La Carta di Solfagnano riprende molti principi della Convenzione Onu sui diritti delle persone con disabilità, ma l’impegno sottoscritto dai Paesi del G7 ci lascia ben sperare. Il progetto ideale della Carta di Solfagnano, infatti, supera i confini delle nazioni per creare le basi di una nuova cooperazione internazionale. Con le sue otto priorità la Carta non guarda al passato, ma ha la forza di proiettarsi nel futuro e, con la sua visione di società e di dignità della persona, traccia una strada da intraprendere. Siamo in cammino, dunque, a partire dal Progetto di Vita indipendente, che rappresenta anche il cuore della recente riforma sulla Disabilità avviato con la legge 227/2021 e poi, tra gli altri, con il decreto n. 62 del 3 maggio 2024. Questa riforma, dunque, rappresenta una svolta non solo per i suoi contenuti innovativi, ma anche per la partecipazione che l’ha contraddistinta, in quanto è stata accompagnata da tutto il mondo associativo che si occupa di disabilità.

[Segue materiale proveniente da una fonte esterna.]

-- ==== Sys2Proof/Decode.lean ====
section
/-! DEFINITION. The decoder and the encoder of the three spaces the opcode table is matched over (30_encoding.md R48, R55, R59 and
section 8), and the laying out of a buffer in the host's memory. -/

namespace Sys2Proof

/-- Why words stand for no instruction. -/
inductive Reject where
  /-- The memory does not hold bytes at exactly the offsets 0, 1, 2, ... (R14, R31; U14). -/
  | bufferNotContiguous
  /-- `len` is not the number of bytes of `buf` (R14; D10, U14). -/
  | lenMismatch
  /-- `len` is above `MAX_LEN` (R7). -/
  | tooLong
  /-- The empty buffer has no byte 0 to tell a shape by (R76). -/
  | noByteZero
  /-- `status = 0` is `Ok`, no error outcome (R59). -/
  | statusIsOk
  deriving DecidableEq, Repr

/-! ## A buffer in the host's memory -/

/-- The cells of a byte list placed from offset `k` on. -/
def cellsFrom : Nat → List Byte → List Host.Cell
  | _, [] => []
  | k, b :: bs => (k, b) :: cellsFrom (k + 1) bs

/-- Byte `i` of a buffer is at offset `i` (R9, R31). -/
def cellsOf (buf : List Byte) : List Host.Cell := cellsFrom 0 buf

/-- The bytes of cells that lie at offsets `k, k+1, ...` without a gap. -/
def bufferFrom : Nat → List Host.Cell → Option (List Byte)
  | _, [] => some []
  | k, (a, b) :: m => if a = k then (bufferFrom (k + 1) m).map (b :: ·) else none

/-- The buffer a memory holds: its addressable offsets are exactly `0 .. len-1` (R31). -/
def bufferOf (cells : List Host.Cell) : Option (List Byte) := bufferFrom 0 cells

/-! ## Decoding -/

/-- `op = 0` is `CSUM`, `op = 1` is `DECODE` (R48). -/
def decodeOp (op : BitVec 1) (buf : List Byte) : Instr :=
  if op = 0 then .csum buf else .decode buf

/-- A request: the buffer is read from the host's memory and must have exactly `len` bytes (R14), at most `MAX_LEN` (R7). -/
def decodeRequest (r : Request) (cells : List Host.Cell) : Except Reject Instr :=
  match bufferOf cells with
  | none => .error .bufferNotContiguous
  | some buf =>
    if r.len ≠ buf.length then .error .lenMismatch
    else if Config.admits Config.maxLen buf.length then .ok (decodeOp r.op buf)
    else .error .tooLong

/-- The header shape by byte 0: match and mask of R55. -/
def decodeHeader : List Byte → Except Reject Instr
  | [] => .error .noByteZero
  | b :: bs => if b &&& 0x80 = 0x80 then .ok (.hdrSyn (b :: bs)) else .ok (.hdrData (b :: bs))

/-- The error outcome by the 2-bit `status` (R59). -/
def decodeStatus (code : BitVec 2) : Except Reject Instr :=
  if code = 1 then .ok .errTooShort
  else if code = 2 then .ok .errTooShortForCommon
  else if code = 3 then .ok .errTooShortForSyn
  else .error .statusIsOk

/-- The decoder, total on any words of any of the three spaces. -/
def decodeWords : Words → Except Reject Instr
  | .request r cells => decodeRequest r cells
  | .header buf => decodeHeader buf
  | .status code => decodeStatus code

/-! ## Encoding -/

/-- The request with operation code `op` on `buf`. -/
def requestWords (op : BitVec 1) (buf : List Byte) : Words :=
  .request { op := op, len := buf.length } (cellsOf buf)

/-- The words of an instruction (R48, R49, R55, R59). `SUM16` has none: no request selects it. -/
def encode : Instr → Option Words
  | .csum buf => some (requestWords 0 buf)
  | .decode buf => some (requestWords 1 buf)
  | .verify buf => some (requestWords 0 buf)
  | .sum16 _ _ => none
  | .hdrData buf => some (.header buf)
  | .hdrSyn buf => some (.header buf)
  | .decodeCommon buf => some (.header buf)
  | .decodeFlags raw => some (.header [raw])
  | .decodeSynext buf => some (.header buf)
  | .decodeNonsyn buf => some (.header buf)
  | .errTooShort => some (.status 1)
  | .errTooShortForCommon => some (.status 2)
  | .errTooShortForSyn => some (.status 3)

/-- The header shape of a buffer as an instruction; the empty buffer counts as SYN clear. -/
def shapeOf (buf : List Byte) : Instr :=
  if synBit buf = some true then .hdrSyn buf else .hdrData buf

/-- The instruction that owns the words of `i`: a `VERIFY` is a `CSUM` request (R49), the sub-operations of `DECODE` are matched
over the byte 0 that tells the shape. Every other instruction owns its own words. -/
def Instr.owner : Instr → Instr
  | .csum buf => .csum buf
  | .decode buf => .decode buf
  | .verify buf => .csum buf
  | .sum16 a b => .sum16 a b
  | .hdrData buf => .hdrData buf
  | .hdrSyn buf => .hdrSyn buf
  | .decodeCommon buf => shapeOf buf
  | .decodeFlags raw => shapeOf [raw]
  | .decodeSynext buf => .hdrSyn buf
  | .decodeNonsyn buf => .hdrData buf
  | .errTooShort => .errTooShort
  | .errTooShortForCommon => .errTooShortForCommon
  | .errTooShortForSyn => .errTooShortForSyn

/-! ## The table's numbering of a word -/

/-- The `op` of a word of the opcode table: bit 0, the one bit of the mask (R48; log 13). -/
def tableOp (w : Nat) : BitVec 1 := BitVec.ofNat 1 w

/-- The buffer of a word of the opcode table: the bytes after the one that holds `op` (log 13). -/
def tableBuf (nbits w : Nat) : List Byte :=
  (List.range (nbits / 8 - 1)).map fun k => BitVec.ofNat 8 (w >>> (8 * (k + 1)))

/-- What the decoder reads from a word of the opcode table presented as a request. -/
def decodeTableWord (nbits w : Nat) : Option Instr :=
  match decodeRequest { op := tableOp w, len := (tableBuf nbits w).length } (cellsOf (tableBuf nbits w)) with
  | .ok i => some i
  | .error _ => none

end Sys2Proof
end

Ogni persona con disabilità ha finalmente il diritto a un progetto di vita a partire dai suoi desideri, preferenze e aspettative. Un progetto che deve integrare gli interventi sociali, educativi, sanitari e assistenziali, ma anche ricreativi e sportivi, senza più frammentarli. Saranno i vari enti perciò a doversi incontrare per la persona e non più la persona a dover “bussare” alle porte per organizzare segmenti della propria esistenza. Con questo approccio che riporta all’unità le dimensioni del vivere, l’individuo non sarà più visto come un semplice utente di singoli servizi, ma come una persona con le sue esigenze, i suoi interessi e le sue potenzialità da alimentare e promuovere.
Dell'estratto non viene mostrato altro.